Whilst we can watch some of these transitory dynamics develop and begin to resolve themselves, the1Q stumble reveals deeper weaknesses which cannot be resolved so quickly.
Those weaknesses show up when we subject the US economy in 1Q to a Dupont-style breakdown in an attempt to identify factors affecting growth, return on capital and cashflow.
The core problem is that there is more to worry about than merely 1Q’s stagnant topline growth (nominal GDP was stagnant). In addition, the first quarter saw stagnation in the previously-improving terms of trade, and an unexpected and unwelcome return to deleveraging strategies.
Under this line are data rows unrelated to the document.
-- ==== Sys2Proof/Word.lean ====
section
/-! DEFINITION. The widths the spec's registers and bus bytes have (00_scope.md R4, R6; 10_state.md R26).
Bit 0 is the least significant bit of every one of them. -/

namespace Sys2Proof

/-- `u3`: an OSR index or a PROM word index (R13, R46). -/
abbrev U3 := BitVec 3

/-- `u4`: a checksum nibble, a status code, the sequencer's step index (R13, R17, R21). -/
abbrev U4 := BitVec 4

/-- One byte as it crosses a bus: a host command word, a sensor command byte, a response byte (R52). -/
abbrev Byte := BitVec 8

/-- `u16`: a PROM word, a calibration coefficient, the checksum accumulator (R4, R15 to R17). -/
abbrev U16 := BitVec 16

/-- `s32`: the container of a raw 24-bit conversion (R18). -/
abbrev S32 := BitVec 32

/-- `s64`: a compensation intermediate or an integer output (R19, R20). -/
abbrev S64 := BitVec 64

/-- A 32-bit float output, as its binary32 bit pattern (R20, R84). -/
abbrev F32 := BitVec 32

end Sys2Proof
end

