-- ==== Sys2Proof/Machine/Float32.lean ====
section
/-! DEFINITION. `FLOAT_CONV`, from a scaled integer to a 32-bit float (42_compensation.md R84). The default is the
binary32 path `RNE32(RNE32(x) / 100.0)`: IEEE 754 binary32, round to nearest, ties to even. PRESUMED (log entry 4): the
spec takes binary32 from general knowledge. -/

namespace Sys2Proof.Machine

open Sys2Proof

/-- The natural number nearest to `num / den`, ties to the even one (`den > 0`). -/
def roundNearestEven (num den : Nat) : Nat :=
  let q := num / den
  let r := num % den
  if 2 * r < den then q
  else if den < 2 * r then q + 1
  else q + q % 2

/-- The exponent `E` with `2^E ≤ num / den < 2^(E+1)`, for `num` and `den` not 0. -/
def floorLog2 (num den : Nat) : Int :=
  let e : Int := (num.log2 : Int) - (den.log2 : Int)
  if den * 2 ^ e.toNat ≤ num * 2 ^ (-e).toNat then e else e - 1

/-- `RNE32`: the binary32 pattern nearest to `num / den`, with the sign given; `den` is not 0. The significand is
rounded at the last place of its binade (of the subnormals below 2^-126), and a value that rounds past the largest
finite number is the infinity. -/
def rne32 (negative : Bool) (num den : Nat) : F32 :=
  let sign : Nat := if negative then 2 ^ 31 else 0
  if num = 0 then BitVec.ofNat 32 sign
  else
    let e : Int := max (floorLog2 num den) (-126)
    let ulp : Int := e - 23
    let m := roundNearestEven (num * 2 ^ (-ulp).toNat) (den * 2 ^ ulp.toNat)
    let bits := (e + 126).toNat * 2 ^ 23 + m
    BitVec.ofNat 32 (sign + min bits 0x7F800000)

/-- The magnitude of a finite binary32 pattern, as a numerator over 2^149. -/
def magnitude32 (f : F32) : Nat :=
  let e := (f.extractLsb' 23 8).toNat
  let m := (f.extractLsb' 0 23).toNat
  if e = 0 then m else (m + 2 ^ 23) * 2 ^ (e - 1)

/-- `RNE32(x)` of an integer. -/
def intToFloat (x : Int) : F32 := rne32 (x < 0) x.natAbs 1

/-- `f` divided by 100.0 in binary32. -/
def divHundred (f : F32) : F32 := rne32 (f.getLsbD 31) (magnitude32 f) (100 * 2 ^ 149)

/-- `FLOAT_CONV`, at the parameter's value (R5, R84). -/
def floatConv (p : Params) (x : S64) : F32 :=
  match p.floatConv with
  | .standard => divHundred (intToFloat x.toInt)
  | .other k => Config.floatConvOther k x

end Sys2Proof.Machine
end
The result is that even though household savings rates and tallies rose, the private sector savings surplus for the economy as a whole almost certainly sank into deficit in 1Q. This is an unexpected result which strongly indicates that corporate profits must have been hit hard during 1Q, with asset turns, margins and leverage all contributing to a fall in return on capital. And whilst one should certainly expect some topline relief in 2Q, there seems no good reason to expect either a further boost to terms of trade, or an early willingness to change leveraging/deleveraging behaviour. The logical conclusion from that is that the current weakness in the capital goods cycle is unlikely to reverse sharply in the near future, and consequently that the business cycle is similarly unlikely to bounce in the near future. At present, consensus expects a rebound to 3.1% annualized growth in 2Q: the risk to that consensus, I’m afraid, is probably on the downside.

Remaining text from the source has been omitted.